Part of the fun here is that any current that gets passed through the FET will cause a voltage across the load resistance. That will affect Vgs in a way that causes the FET to turn off. Your maximum conduction might only be 15 - 40 ma.

FETs make poor linear devices, unlike transistors.

3. ### Dyslexicbloke Thread Starter Well-Known Member

Sep 4, 2010
528
34
Ah OK that makes sense given that I keep seeing references to much higher gate drive voltages than range above.

I get the whole 'source comes up reducing VGS' once the device starts to conduct, that is exactly what I was looking for.

Obviously I am not understanding the spec sheets, is there some way to extract a satisfactory gate voltage, device fully on i mean, from the spec?
Max VGS cant be right can it?

Is the region between VGS(th) and whatever gate voltage is required to fully turn on the device likly to have a linier relationship to the RDS(ON)?

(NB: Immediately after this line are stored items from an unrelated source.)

-- ==== Sys2Proof/Machine/EngineCore.lean ====
section
/-! DEFINITION. The knot engine: registers, address generation, memory reads with their ECC reactions,
writes in flight, program flow and the issue of one instruction (03 R45-R74, 04 R76-R100). -/

namespace Sys2Proof.Machine

/-! ### State access -/

/-- An engine's own state. -/
def State.engine (s : State) (e : Nat) : Engine := sget {} e s.eng

/-- Replacing an engine's own state. -/
def State.setEngine (s : State) (e : Nat) (x : Engine) : State := { s with eng := sset {} e x s.eng }

/-- The live bank, ENG_LP_STATUS.LIVE (05 R122). -/
def State.liveBank (s : State) : Nat := s.rd Reg.ENG_LP_STATUS.LIVE

/-- The plan of a bank. -/
def State.planOf (s : State) (bank : Nat) : LayPlan := if bank = 0 then s.lp.plan0 else s.lp.plan1

/-- The live lay plan. -/
def State.livePlan (s : State) : LayPlan := s.planOf s.liveBank

/-- What the live plan gives an engine. -/
def State.enginePlan (s : State) (e : Nat) : EnginePlan := sget {} e s.livePlan.engines

/-- The live slot map's entry of a slot (02 R21). -/
def State.slotDef (s : State) (n : Nat) : SlotDef := sget {} n s.livePlan.slots

/-- An engine in STATE RUN. -/
def State.engRuns (s : State) (e : Nat) : Bool := decide (s.rd (Reg.ENG_STATUS.STATE e) = 0)

/-- A D register. -/
def Engine.dreg (x : Engine) (r : Nat) : DReg := sget {} r x.d

/-- The quad of D registers Q (03 R45). -/
def Engine.dquad (x : Engine) (q : Nat) : Quad :=
  mkQuad (x.dreg (4 * q)).val (x.dreg (4 * q + 1)).val (x.dreg (4 * q + 2)).val (x.dreg (4 * q + 3)).val

/-- An accumulator's value in units of 2^-62. -/
def Engine.accVal (x : Engine) (k : Nat) : Int := sval (sget 0 k x.acc)

/-- An AGU register's stored bits, by its code (04 R90). -/
def Engine.aguWord (x : Engine) (c : Nat) : Word := sget 0 c x.agu

/-- A pointer. -/
def Engine.ptr (x : Engine) (n : Nat) : Nat := (x.aguWord n).toNat

/-- A modifier, signed 16 bits. -/
def Engine.modifier (x : Engine) (m : Nat) : Int := ((x.aguWord (8 + m)).setWidth 16).toInt

/-- A scale register, signed 5 bits. -/
def Engine.scale (x : Engine) (k : Nat) : Int := ((x.aguWord (0x20 + k)).setWidth 5).toInt

/-- A dither generator. A state of 0 stands for the seed 1 that 0 loads (03 R54). -/
def Engine.dither (x : Engine) (g : Nat) : Word :=
  if x.aguWord (0x24 + g) = 0 then 1 else x.aguWord (0x24 + g)

/-! ### Address generation (03 R64, R65) -/

/-- The function c of R64, with B and L taken with bits [1:0] as 0 for a quad access (R65). -/
def Engine.circ (x : Engine) (n : Nat) (quad : Bool) (t : Int) : Nat :=
  let b0 := (x.aguWord (0x10 + n)).toNat
  let l0 := (x.aguWord (0x18 + n)).toNat
  let b : Int := if quad then b0 - b0 % 4 else b0
  let l : Int := if quad then l0 - l0 % 4 else l0
  let t := if l = 0 then t else if b + l ≤ t then t - l else if t < b then t + l else t
  (t % 65536).toNat

/-- The address an access uses, and the pointer's new value if the form updates it (R64, 04 R84). -/
def Engine.access (x : Engine) (a : AddrSpec) (quad : Bool) : Nat × Option Nat :=
  let n := a.ptr.toNat
  let p := x.ptr n
  let m := x.modifier (a.step.toNat % 8)
  match a.mode with
  | .posti => (p, some (x.circ n quad (p + a.step.toInt)))
  | .postm => (p, some (x.circ n quad (p + m)))
  | .index => (x.circ n quad (p + m), none)

/-- The four addresses of a quad access at an address (R65). -/
def Engine.quadAddrs (x : Engine) (n : Nat) (a : Nat) : List Nat :=
  [x.circ n true a, x.circ n true (a + 1 : Nat), x.circ n true (a + 2 : Nat), x.circ n true (a + 3 : Nat)]

/-! ### Writes in flight (04 R78-R81) -/

/-- A sticky clear goes before every other write of its cycle, so that a set in the same cycle wins (R80);
any other write goes after the writes of its cycle, so that the later-issued one is kept. -/
def insertFly (f : InFlight) : List InFlight → List InFlight
  | [] => [f]
  | g :: r =>
    match f.w with
    | .stickyClear _ _ => if f.due ≤ g.due then f :: g :: r else g :: insertFly f r
    | _ => if f.due < g.due then f :: g :: r else g :: insertFly f r

/-- Putting a write in flight: latency `l` from the cycle of issue. -/
def State.fly (s : State) (e : Nat) (l : Nat) (w : FlyWrite) : State :=
  let x := s.engine e
  s.setEngine e { x with fly := insertFly ⟨x.cyc + l - 1, w⟩ x.fly }

/-- The stored bits of an AGU register for a value written to it (R90). -/
def aguStored (c : Nat) (v : Word) : Word :=
  if c < 0x20 then v &&& 0xFFFF#32
  else if c < 0x24 then v &&& 0x1F#32
  else if v = 0 then 1 else v

/-- The exact value of an accumulator update (03 R50, 04 R87). -/
def accExact (x : Engine) (u : AccUpd) : Int :=
  let a := x.accVal u.k
  match u.fn with
  | .load v => v
  | .plus v => a + v
  | .minus v => a - v
  | .clear => 0
  | .copy j => x.accVal j
  | .addAcc j => a + x.accVal j
  | .subAcc j => a - x.accVal j
  | .neg => -a
  | .abs => if a < 0 then -a else a
  | .shift n => shiftFloor a n

/-- The accumulator updates of one instruction, each saturated once (R50); the second component says
whether any saturated. -/
def accUpdates (x : Engine) : List AccUpd → Engine × Bool
  | [] => (x, false)
  | u :: r =>
    let v := accExact x u
    let t := satBits 80 v
    let (y, ov) := accUpdates { x with acc := sset 0 u.k (code 80 t) x.acc } r
    (y, ov || decide (t ≠ v))

/-- SSAT or SAOV being set also sets SAT_SEEN and AOV_SEEN (03 R58). -/
def State.setSticky (s : State) (e : Nat) (ssat saov : Bool) : State :=
  let x := s.engine e
  let s := s.setEngine e { x with flags := { x.flags with ssat := x.flags.ssat || ssat, saov := x.flags.saov || saov } }
  let s := if ssat then s.put (Reg.ENG_STATUS.SAT_SEEN e) true else s
  if saov then s.put (Reg.ENG_STATUS.AOV_SEEN e) true else s

/-- A write in flight completes. -/
def State.complete (s : State) (e : Nat) (w : FlyWrite) : State :=
  let x := s.engine e
  match w with
  | .dreg r v t => s.setEngine e { x with d := sset {} r ⟨v, t⟩ x.d }
  | .dtag r t => s.setEngine e { x with d := sset {} r ⟨(x.dreg r).val, t⟩ x.d }
  | .agu c v => s.setEngine e { x with agu := sset 0 c (aguStored c v) x.agu }
  | .zn z n => s.setEngine e { x with flags := { x.flags with z := z, n := n } }
  | .z z => s.setEngine e { x with flags := { x.flags with z := z } }
  | .sat b => s.setEngine e { x with flags := { x.flags with sat := b } }
  | .aov b => s.setEngine e { x with flags := { x.flags with aov := b } }
  | .stickySet a b => s.setSticky e a b
  | .stickyClear a b =>
    s.setEngine e { x with flags := { x.flags with ssat := x.flags.ssat && !a, saov := x.flags.saov && !b } }
  | .acc l =>
    let (y, ov) := accUpdates x l
    (s.setEngine e { y with flags := { y.flags with aov := ov } }).setSticky e false ov

/-! ### Block reset and reload (05 R121) -/

/-- An engine after a block reset: every register 0, each dither generator at its seed (03 R45). -/
def resetEngine (old : Engine) (p : EnginePlan) : Engine :=
  { agu := sset 0 0x25 (aguStored 0x25 p.seed1) (sset 0 0x24 (aguStored 0x24 p.seed0) []),
    pcommit := old.pcommit, copying := old.copying }

/-- Steps 1 and 2 of R121: block reset, STATE RELOAD. An EMPTY engine has nothing to reload. The engine's coil
accesses in flight end with its block reset and reach no bank: DESIGN CHOICE (log 40). -/
def State.startReload (s : State) (e : Nat) : State :=
  if s.rd (Reg.ENG_STATUS.STATE e) = 2 then s
  else
    ((s.setEngine e (resetEngine (s.engine e) (s.enginePlan e))).wr (Reg.ENG_STATUS.STATE e) 1).onCoil fun c =>
      { c with inFlight := c.inFlight.filter fun a => decide (a.engine ≠ e) }

/-! ### Reads of X, Y and program memory with their ECC (03 R60, R72, R73) -/

/-- Whether the live plan marks a word of X or Y constant (R72). -/
def State.isConst (s : State) (e : Nat) (y : Bool) (a : Nat) : Bool :=
  (s.enginePlan e).consts.any fun c =>
    decide (c.region.mem = if y then .y else .x) && decide (c.region.lo ≤ a) && decide (a ≤ c.region.hi)

/-- ENG_eee_DBE_ADDR names a double-bit error (R75). -/
def State.nameDbe (s : State) (e addr mem : Nat) (const : Bool) : State :=
  (((s.wr (Reg.ENG_DBE_ADDR.ADDR e) addr).wr (Reg.ENG_DBE_ADDR.MEM e) mem).put
    (Reg.ENG_DBE_ADDR.CONST e) const).put (Reg.ENG_DBE_ADDR.VALID e) true

/-- A double-bit error is recorded and counted (R75). -/
def State.noteDbe (s : State) (e addr mem : Nat) (const : Bool) : State :=
  (s.nameDbe e addr mem const).bump (Reg.ENG_ECC.DBE e) 1

/-- An engine's data of the tick is in error: its slots of the tick are substituted, and DERR says so (R73). -/
def State.markDerr (s : State) (e : Nat) : State :=
  let x := s.engine e
  (s.setEngine e { x with derr := true }).put (Reg.ENG_STATUS.DERR e) true

/-- A double-bit error in data reaches the engine (R73). -/
def State.dataError (s : State) (e : Nat) : State :=
  (s.markDerr e).raise Src.ENG_DERR

/-- A double-bit error in live program memory or a constant region: PERR, block reset and reload (R72). -/
def State.programError (s : State) (e : Nat) : State :=
  ((s.put (Reg.ENG_STATUS.PERR e) true).raise Src.ENG_PERR).startReload e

Sorry if I am way out here but I learn quickly.
Thanks for the help thus far
Al

4. ### Ghar Active Member

Mar 8, 2010
655
73
FET current is proportional to (Vgs - Vth)^2

Since the gate voltage is fixed it is going to conduct a current such that the source voltage increases to a point where current through the load resistor balances the operating point of the FET.

Ids = k (Vg - Vth - Ids*Rload)^2

k isn't really given on datasheets and won't be very linear, you can sort of figure this out using the Ids and Vgs curves on the datasheet.

Here is an example of how you could try to figure out the operating point from the datasheet of this part:

(my writing on the bottom)

So, with R = 130 ohms you see that Vgs will stay just above the threshold, so Vs will be pulled up to essentially Vg - Vth = 6V
(The load line I drew is very inaccurate, since 50 mA is 100 times smaller than the 5A division)

With R = 1.3 ohms Vgs will increase, meaning Vs will stay much lower.
You get Vgs = 5 V, and Vs = Vg - Vgs, or Vs = 5V.

This will vary quite a lot based on the FET's exact transfer characteristic as you can see by how much the curves vary with temperature even.

Also take a look at the datasheet's plot of Rds-on vs Vgs... it's not as abysmal as people make it sound.
The Vgs = 10 V is simply the point where they guarantee the spec.
It's listed as the test condition under the Rds-on spec.

The relationship of Rds-on to Vgs under the assumption of being well on (Vgs - Vth >> Vds) is approximately:
$R_{ds-on} \alpha \frac{1}{Vgs - Vth}$

Check out all the curves on the datasheet, they show quite a bit.

Last edited: Sep 8, 2010
5. ### Dyslexicbloke Thread Starter Well-Known Member

Sep 4, 2010
528
34
Thats a fantastic explanation thanks .... There are newances of it that I wll have to study but I get the gist of it ....

cant believe I added TGS(th) instead of subtracting it, that was the only bit I thought I did understand ....
Ah well loads to learn, starting with fully understanding the figurs you provided.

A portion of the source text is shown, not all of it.